Whether that should be done with memcpy, as Alan does, or by exposing
some more abstract backup/restore functions from iov_iter.c is a matter
of taste.  I'm happy to accept the call of someone more maintainer-ish
on that.

> Al Viro identified more inconsistencies within the error-paths that deal
> with EFAULT in the whole area (in and around skb_copy_and_csum_datagram()).
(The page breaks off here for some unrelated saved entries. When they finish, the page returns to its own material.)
theorem Keeps.runGrant (a0 : Nat) (a1 : Nat) (a2 : Nat) (a3 : Nat) (a4 : State) : Keeps [.mem, .pois, .rows, .bspares, .stks, .chans, .crus, .hubs, .me, .ve, .fe, .ctxs, .parts, .pages, .streams, .ports, .lands, .xacts, .groups, .logs, .pm, .act, .out] a4 (State.runGrant a0 a1 a2 a3 a4) := by
  induction a0 generalizing a1 a2 a3 a4 with
  | zero => exact Keeps.refl _ _
  | succ n ih =>
    unfold State.runGrant
    repeat' first
      | done
      | (with_reducible refine (Keeps.iff_of (ih ..) (by decide)).2 ?_)
      | simp (disch := decide) only [↓Keeps.self_iff, ↓Keeps.ite_iff, ↓ite_self, ↓Keeps.serve_iff]
      | split
      | dsimp only
theorem Keeps.runGrant_iff {M : List Field} (sB : State) (a0 : Nat) (a1 : Nat) (a2 : Nat) (a3 : Nat) (a4 : State)
    (hk : [.mem, .pois, .rows, .bspares, .stks, .chans, .crus, .hubs, .me, .ve, .fe, .ctxs, .parts, .pages, .streams, .ports, .lands, .xacts, .groups, .logs, .pm, .act, .out].all M.contains = true) : Keeps M sB (State.runGrant a0 a1 a2 a3 a4) ↔ Keeps M sB a4 := Keeps.iff_of (Keeps.runGrant a0 a1 a2 a3 a4) hk

theorem Keeps.grantNow (s : State) (ch : Nat) (who : Nat) : Keeps [.mem, .pois, .rows, .bspares, .stks, .chans, .crus, .hubs, .me, .ve, .fe, .ctxs, .parts, .pages, .streams, .ports, .lands, .xacts, .groups, .logs, .pm, .act, .out] s (State.grantNow s ch who) := by
  unfold State.grantNow
  repeat' first
    | done
    | simp (disch := decide) only [↓Keeps.self_iff, ↓Keeps.ite_iff, ↓ite_self, ↓Keeps.countGrant_iff, ↓Keeps.runGrant_iff]
    | split
    | dsimp only
theorem Keeps.grantNow_iff {M : List Field} (sB : State) (s : State) (ch : Nat) (who : Nat)
    (hk : [.mem, .pois, .rows, .bspares, .stks, .chans, .crus, .hubs, .me, .ve, .fe, .ctxs, .parts, .pages, .streams, .ports, .lands, .xacts, .groups, .logs, .pm, .act, .out].all M.contains = true) : Keeps M sB (State.grantNow s ch who) ↔ Keeps M sB s := Keeps.iff_of (Keeps.grantNow s ch who) hk

theorem Keeps.grantTo_some {s : State} {ch : Nat} {who : Nat} {u0 : Sys2Proof.Machine.State} (h : State.grantTo s ch who = some u0) : Keeps [.chans] s u0 := by
  unfold State.grantTo at h
  repeat' first
    | done
    | (cases h; done)
    | (cases h; simp (disch := decide) only [↓Keeps.self_iff, ↓Keeps.ite_iff, ↓ite_self, ↓Keeps.countGrant_iff]; done)
    | (exact Keeps.refl _ _)
    | split at h
    | dsimp only at h

theorem Keeps.bankRead (s : State) (who : Nat) (path : Nat) (part : Option Nat) (sa : Nat) : Keeps [.pois, .rows, .bspares, .stks, .chans, .hubs, .parts, .pages, .ports, .logs, .act, .out] s (State.bankRead s who path part sa).2 := by
  unfold State.bankRead
  repeat' first
    | done
    | simp (disch := decide) only [↓Keeps.self_iff, ↓Keeps.ite_iff, ↓ite_self, ↓Keeps.modChan_iff, ↓Keeps.noteRead_iff, ↓Keeps.reachRow_iff, ↓Keeps.spend_iff, ↓Keeps.testLine_iff]
    | split
    | dsimp only
theorem Keeps.bankRead_iff {M : List Field} (sB : State) (s : State) (who : Nat) (path : Nat) (part : Option Nat) (sa : Nat)
    (hk : [.pois, .rows, .bspares, .stks, .chans, .hubs, .parts, .pages, .ports, .logs, .act, .out].all M.contains = true) : Keeps M sB (State.bankRead s who path part sa).2 ↔ Keeps M sB s := Keeps.iff_of (Keeps.bankRead s who path part sa) hk
theorem Keeps.bankRead_eq {s : State} {who : Nat} {path : Nat} {part : Option Nat} {sa : Nat} {u0 : State} {y : (Sys2Proof.Line512 × Bool)} (h : State.bankRead s who path part sa = (y, u0)) : Keeps [.pois, .rows, .bspares, .stks, .chans, .hubs, .parts, .pages, .ports, .logs, .act, .out] s u0 := by
  have k := Keeps.bankRead s who path part sa
  rw [h] at k
  exact k

theorem Keeps.noteEye (s : State) (ch : Nat) (ls : List Sweep) : Keeps [.hubs] s (State.noteEye s ch ls) := by
  unfold State.noteEye
  repeat' first
    | done
    | simp (disch := decide) only [↓Keeps.self_iff, ↓Keeps.ite_iff, ↓ite_self, ↓Keeps.bbox_iff]
    | split
    | dsimp only
theorem Keeps.noteEye_iff {M : List Field} (sB : State) (s : State) (ch : Nat) (ls : List Sweep)
    (hk : [.hubs].all M.contains = true) : Keeps M sB (State.noteEye s ch ls) ↔ Keeps M sB s := Keeps.iff_of (Keeps.noteEye s ch ls) hk

theorem Keeps.reviewCode (s : State) (sl : Nat) : Keeps [.slots] s (State.reviewCode s sl) := by
  unfold State.reviewCode
  repeat' first
    | done
    | simp (disch := decide) only [↓Keeps.self_iff, ↓Keeps.ite_iff, ↓ite_self, ↓Keeps.modSlot_iff]
    | split
    | dsimp only
theorem Keeps.reviewCode_iff {M : List Field} (sB : State) (s : State) (sl : Nat)
    (hk : [.slots].all M.contains = true) : Keeps M sB (State.reviewCode s sl) ↔ Keeps M sB s := Keeps.iff_of (Keeps.reviewCode s sl) hk

theorem Keeps.reviewAll (s : State) : Keeps [.slots] s (State.reviewAll s) := by
  unfold State.reviewAll
  repeat' first
    | done
    | simp (disch := decide) only [↓Keeps.self_iff, ↓Keeps.ite_iff, ↓ite_self, ↓Keeps.reviewCode_iff]
    | with_reducible refine (Keeps.foldl_iff _ _ _ _ (fun _ _ => ?_)).2 ?_
    | split
    | dsimp only
theorem Keeps.reviewAll_iff {M : List Field} (sB : State) (s : State)
    (hk : [.slots].all M.contains = true) : Keeps M sB (State.reviewAll s) ↔ Keeps M sB s := Keeps.iff_of (Keeps.reviewAll s) hk

theorem Keeps.retireParcel (s : State) (p : Nat) : Keeps [.parcels, .hubs, .logs] s (State.retireParcel s p) := by
  unfold State.retireParcel
  repeat' first
    | done
    | simp (disch := decide) only [↓Keeps.self_iff, ↓Keeps.ite_iff, ↓ite_self, ↓Keeps.logError_iff, ↓Keeps.modParcel_iff]
    | split
    | dsimp only
theorem Keeps.retireParcel_iff {M : List Field} (sB : State) (s : State) (p : Nat)
    (hk : [.parcels, .hubs, .logs].all M.contains = true) : Keeps M sB (State.retireParcel s p) ↔ Keeps M sB s := Keeps.iff_of (Keeps.retireParcel s p) hk

theorem Keeps.raiseParcel (s : State) (p : Nat) : Keeps [.slots, .parcels, .hubs, .logs] s (State.raiseParcel s p) := by
  unfold State.raiseParcel
  repeat' first
    | done
    | simp (disch := decide) only [↓Keeps.self_iff, ↓Keeps.ite_iff, ↓ite_self, ↓Keeps.logError_iff, ↓Keeps.modParcel_iff, ↓Keeps.retireParcel_iff, ↓Keeps.reviewCode_iff]
    | split
    | dsimp only
theorem Keeps.raiseParcel_iff {M : List Field} (sB : State) (s : State) (p : Nat)
    (hk : [.slots, .parcels, .hubs, .logs].all M.contains = true) : Keeps M sB (State.raiseParcel s p) ↔ Keeps M sB s := Keeps.iff_of (Keeps.raiseParcel s p) hk

theorem Keeps.countColumns (s : State) (b : Nat) (cols : List Nat) : Keeps [.bspares, .stks] s (State.countColumns s b cols) := by
  unfold State.countColumns
  repeat' first
    | done
    | simp (disch := decide) only [↓Keeps.self_iff, ↓Keeps.ite_iff, ↓ite_self, ↓Keeps.modBspare_iff, ↓Keeps.modStack_iff]
    | with_reducible refine (Keeps.foldl_iff _ _ _ _ (fun _ _ => ?_)).2 ?_
    | with_reducible refine (Keeps.foldl_fst_iff _ _ _ _ (fun _ _ => ?_)).2 ?_
    | with_reducible refine (Keeps.foldl_snd_iff _ _ _ _ (fun _ _ => ?_)).2 ?_
    | split
    | dsimp only
theorem Keeps.countColumns_iff {M : List Field} (sB : State) (s : State) (b : Nat) (cols : List Nat)
    (hk : [.bspares, .stks].all M.contains = true) : Keeps M sB (State.countColumns s b cols) ↔ Keeps M sB s := Keeps.iff_of (Keeps.countColumns s b cols) hk

theorem Keeps.scrubRow (s : State) (rk : Nat) : Keeps [.slots, .parcels, .pois, .rows, .bspares, .stks, .hubs, .parts, .pages, .ports, .logs, .act, .out] s (State.scrubRow s rk) := by
  unfold State.scrubRow
  repeat' first
    | done
    | simp (disch := decide) only [↓Keeps.self_iff, ↓Keeps.ite_iff, ↓ite_self, ↓Keeps.countColumns_iff, ↓Keeps.decodeRow_iff, ↓Keeps.modParcel_iff, ↓Keeps.modRow_iff, ↓Keeps.raiseParcel_iff, ↓Keeps.retireRow_iff]
    | split
    | dsimp only
theorem Keeps.scrubRow_iff {M : List Field} (sB : State) (s : State) (rk : Nat)
    (hk : [.slots, .parcels, .pois, .rows, .bspares, .stks, .hubs, .parts, .pages, .ports, .logs, .act, .out].all M.contains = true) : Keeps M sB (State.scrubRow s rk) ↔ Keeps M sB s := Keeps.iff_of (Keeps.scrubRow s rk) hk

theorem Keeps.reencodeOne (s : State) (rk : Nat) (t : Nat) : Keeps [.pois, .rows, .bspares, .stks, .hubs, .parts, .pages, .ports, .logs, .act, .out] s (State.reencodeOne s rk t) := by
  unfold State.reencodeOne
  repeat' first
    | done
    | simp (disch := decide) only [↓Keeps.self_iff, ↓Keeps.ite_iff, ↓ite_self, ↓Keeps.decodeRow_iff, ↓Keeps.modRow_iff]
    | split
    | dsimp only
theorem Keeps.reencodeOne_iff {M : List Field} (sB : State) (s : State) (rk : Nat) (t : Nat)
    (hk : [.pois, .rows, .bspares, .stks, .hubs, .parts, .pages, .ports, .logs, .act, .out].all M.contains = true) : Keeps M sB (State.reencodeOne s rk t) ↔ Keeps M sB s := Keeps.iff_of (Keeps.reencodeOne s rk t) hk

theorem Keeps.endReencode (s : State) (p : Nat) : Keeps [.rows] s (State.endReencode s p) := by
  unfold State.endReencode
  repeat' first
    | done
    | simp (disch := decide) only [↓Keeps.self_iff, ↓Keeps.ite_iff, ↓ite_self, ↓Keeps.putRows_iff]
    | split
    | dsimp only
theorem Keeps.endReencode_iff {M : List Field} (sB : State) (s : State) (p : Nat)
    (hk : [.rows].all M.contains = true) : Keeps M sB (State.endReencode s p) ↔ Keeps M sB s := Keeps.iff_of (Keeps.endReencode s p) hk

theorem Keeps.noteCover (s : State) (was : Bool) : Keeps [.parts, .pages, .ports, .act, .out] s (State.noteCover s was) := by
  unfold State.noteCover
  repeat' first
    | done
    | simp (disch := decide) only [↓Keeps.self_iff, ↓Keeps.ite_iff, ↓ite_self, ↓Keeps.eventAll_iff]
    | split
    | dsimp only
theorem Keeps.noteCover_iff {M : List Field} (sB : State) (s : State) (was : Bool)
    (hk : [.parts, .pages, .ports, .act, .out].all M.contains = true) : Keeps M sB (State.noteCover s was) ↔ Keeps M sB s := Keeps.iff_of (Keeps.noteCover s was) hk

theorem Keeps.reroute (s : State) (p : Nat) (q : Nat) : Keeps [.mem, .pois, .rows, .bspares, .stks, .chans, .crus, .hubs, .me, .ve, .fe, .ctxs, .parts, .pages, .streams, .ports, .lands, .xacts, .groups, .logs, .pm, .act, .out] s (State.reroute s p q) := by
  unfold State.reroute
  repeat' first
    | done
    | simp (disch := decide) only [↓Keeps.self_iff, ↓Keeps.ite_iff, ↓ite_self, ↓Keeps.answerRead_iff, ↓Keeps.modChan_iff, ↓Keeps.performWrite_iff, ↓Keeps.putChans_iff]
    | with_reducible refine (Keeps.foldl_iff _ _ _ _ (fun _ _ => ?_)).2 ?_
    | with_reducible refine (Keeps.foldl_fst_iff _ _ _ _ (fun _ _ => ?_)).2 ?_
    | with_reducible refine (Keeps.foldl_snd_iff _ _ _ _ (fun _ _ => ?_)).2 ?_
    | split
    | dsimp only
theorem Keeps.reroute_iff {M : List Field} (sB : State) (s : State) (p : Nat) (q : Nat)
    (hk : [.mem, .pois, .rows, .bspares, .stks, .chans, .crus, .hubs, .me, .ve, .fe, .ctxs, .parts, .pages, .streams, .ports, .lands, .xacts, .groups, .logs, .pm, .act, .out].all M.contains = true) : Keeps M sB (State.reroute s p q) ↔ Keeps M sB s := Keeps.iff_of (Keeps.reroute s p q) hk

theorem Keeps.overwrite (s : State) (p : Nat) : Keeps [.chans, .crus, .hubs, .me, .ve, .fe, .ctxs, .parts, .pages, .streams, .ports, .lands, .xacts, .groups, .logs, .pm, .act, .out] s (State.overwrite s p) := by
  unfold State.overwrite
  repeat' first
    | done
    | simp (disch := decide) only [↓Keeps.self_iff, ↓Keeps.ite_iff, ↓ite_self, ↓Keeps.modChan_iff, ↓Keeps.writeDone_iff]
    | with_reducible refine (Keeps.foldl_iff _ _ _ _ (fun _ _ => ?_)).2 ?_
    | with_reducible refine (Keeps.foldl_fst_iff _ _ _ _ (fun _ _ => ?_)).2 ?_
    | with_reducible refine (Keeps.foldl_snd_iff _ _ _ _ (fun _ _ => ?_)).2 ?_
    | split
    | dsimp only
theorem Keeps.overwrite_iff {M : List Field} (sB : State) (s : State) (p : Nat)
    (hk : [.chans, .crus, .hubs, .me, .ve, .fe, .ctxs, .parts, .pages, .streams, .ports, .lands, .xacts, .groups, .logs, .pm, .act, .out].all M.contains = true) : Keeps M sB (State.overwrite s p) ↔ Keeps M sB s := Keeps.iff_of (Keeps.overwrite s p) hk

theorem Keeps.flipSlot (s : State) (slot : Nat) : Keeps [.slots, .parcels, .mem, .pois, .rows, .bspares, .stks, .chans, .crus, .hubs, .me, .ve, .fe, .ctxs, .parts, .pages, .streams, .ports, .lands, .xacts, .groups, .logs, .pm, .act, .out] s (State.flipSlot s slot) := by
  unfold State.flipSlot
  repeat' first
    | done
    | simp (disch := decide) only [↓Keeps.self_iff, ↓Keeps.ite_iff, ↓ite_self, ↓Keeps.complete_iff, ↓Keeps.eventOwner_iff, ↓Keeps.logError_iff, ↓Keeps.modParcel_iff, ↓Keeps.modSlot_iff, ↓Keeps.noteCover_iff, ↓Keeps.reroute_iff, ↓Keeps.reviewCode_iff]
    | split
    | dsimp only
theorem Keeps.flipSlot_iff {M : List Field} (sB : State) (s : State) (slot : Nat)
    (hk : [.slots, .parcels, .mem, .pois, .rows, .bspares, .stks, .chans, .crus, .hubs, .me, .ve, .fe, .ctxs, .parts, .pages, .streams, .ports, .lands, .xacts, .groups, .logs, .pm, .act, .out].all M.contains = true) : Keeps M sB (State.flipSlot s slot) ↔ Keeps M sB s := Keeps.iff_of (Keeps.flipSlot s slot) hk

theorem Keeps.takeFlips (s : State) (ch : Nat) : Keeps [.slots, .parcels, .mem, .pois, .rows, .bspares, .stks, .chans, .crus, .hubs, .me, .ve, .fe, .ctxs, .parts, .pages, .streams, .ports, .lands, .xacts, .groups, .logs, .pm, .act, .out] s (State.takeFlips s ch) := by
  unfold State.takeFlips
  repeat' first
    | done
    | simp (disch := decide) only [↓Keeps.self_iff, ↓Keeps.ite_iff, ↓ite_self, ↓Keeps.flipSlot_iff, ↓Keeps.modChan_iff]
    | with_reducible refine (Keeps.foldl_iff _ _ _ _ (fun _ _ => ?_)).2 ?_
    | with_reducible refine (Keeps.foldl_fst_iff _ _ _ _ (fun _ _ => ?_)).2 ?_
    | with_reducible refine (Keeps.foldl_snd_iff _ _ _ _ (fun _ _ => ?_)).2 ?_
    | split
    | dsimp only
theorem Keeps.takeFlips_iff {M : List Field} (sB : State) (s : State) (ch : Nat)
    (hk : [.slots, .parcels, .mem, .pois, .rows, .bspares, .stks, .chans, .crus, .hubs, .me, .ve, .fe, .ctxs, .parts, .pages, .streams, .ports, .lands, .xacts, .groups, .logs, .pm, .act, .out].all M.contains = true) : Keeps M sB (State.takeFlips s ch) ↔ Keeps M sB s := Keeps.iff_of (Keeps.takeFlips s ch) hk

theorem Keeps.writeBackSlot (s : State) (slot : Nat) : Keeps [.mem, .pois, .rows, .bspares, .stks, .hubs, .parts, .pages, .ports, .lines, .logs, .act, .out] s (State.writeBackSlot s slot) := by
  unfold State.writeBackSlot
  repeat' first
    | done
    | simp (disch := decide) only [↓Keeps.self_iff, ↓Keeps.ite_iff, ↓ite_self, ↓Keeps.putLines_iff, ↓Keeps.writeSa_iff]
    | with_reducible refine (Keeps.foldl_iff _ _ _ _ (fun _ _ => ?_)).2 ?_
    | with_reducible refine (Keeps.foldl_fst_iff _ _ _ _ (fun _ _ => ?_)).2 ?_
    | with_reducible refine (Keeps.foldl_snd_iff _ _ _ _ (fun _ _ => ?_)).2 ?_
    | (with_reducible refine (Keeps.iff_of (Keeps.writeSa_eq ‹_›) (by decide)).2 ?_)
    | split
    | dsimp only
theorem Keeps.writeBackSlot_iff {M : List Field} (sB : State) (s : State) (slot : Nat)
    (hk : [.mem, .pois, .rows, .bspares, .stks, .hubs, .parts, .pages, .ports, .lines, .logs, .act, .out].all M.contains = true) : Keeps M sB (State.writeBackSlot s slot) ↔ Keeps M sB s := Keeps.iff_of (Keeps.writeBackSlot s slot) hk

theorem Keeps.failSpareRow (s : State) (b : Nat) (i : Nat) : Keeps [.bspares] s (State.failSpareRow s b i) := by
  unfold State.failSpareRow
  repeat' first
    | done
    | simp (disch := decide) only [↓Keeps.self_iff, ↓Keeps.ite_iff, ↓ite_self, ↓Keeps.modBspare_iff]
    | split
    | dsimp only
theorem Keeps.failSpareRow_iff {M : List Field} (sB : State) (s : State) (b : Nat) (i : Nat)
    (hk : [.bspares].all M.contains = true) : Keeps M sB (State.failSpareRow s b i) ↔ Keeps M sB s := Keeps.iff_of (Keeps.failSpareRow s b i) hk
Was this in some other thread?  The only other discussion I see of that
function in the "PROBLEM: network data corruption..." thread is around
this patch https://patchwork.kernel.org/patch/9245023/ , which as Al
says was just a diagnostic patch -- it intentionally doesn't handle the
multiple-vector case.

It seems like the EFAULT case in skb_copy_and_csum_datagram() would
indicate that the iov_iter code ran out of room to copy the current
message, even though it's checked for that room at datagram.c:738.
Which I guess is possible -- there could be some non-obvious counting
error in the iov_inter.c macros.  But, at least in the UDP cases, it
wouldn't trigger the same problem as a checksum failure -- the EFAULT
gets returned to the caller in that case, and the buffer isn't meant
to be valid.  It's only in the checksum case that we retry underneath
the udp_recvmsg() covers, and end up returning the supposedly-rejected data.

>
> As for fixing the issue: I'm happy to test and review patches. 
> The trouble is that nobody seem to be able to produce them...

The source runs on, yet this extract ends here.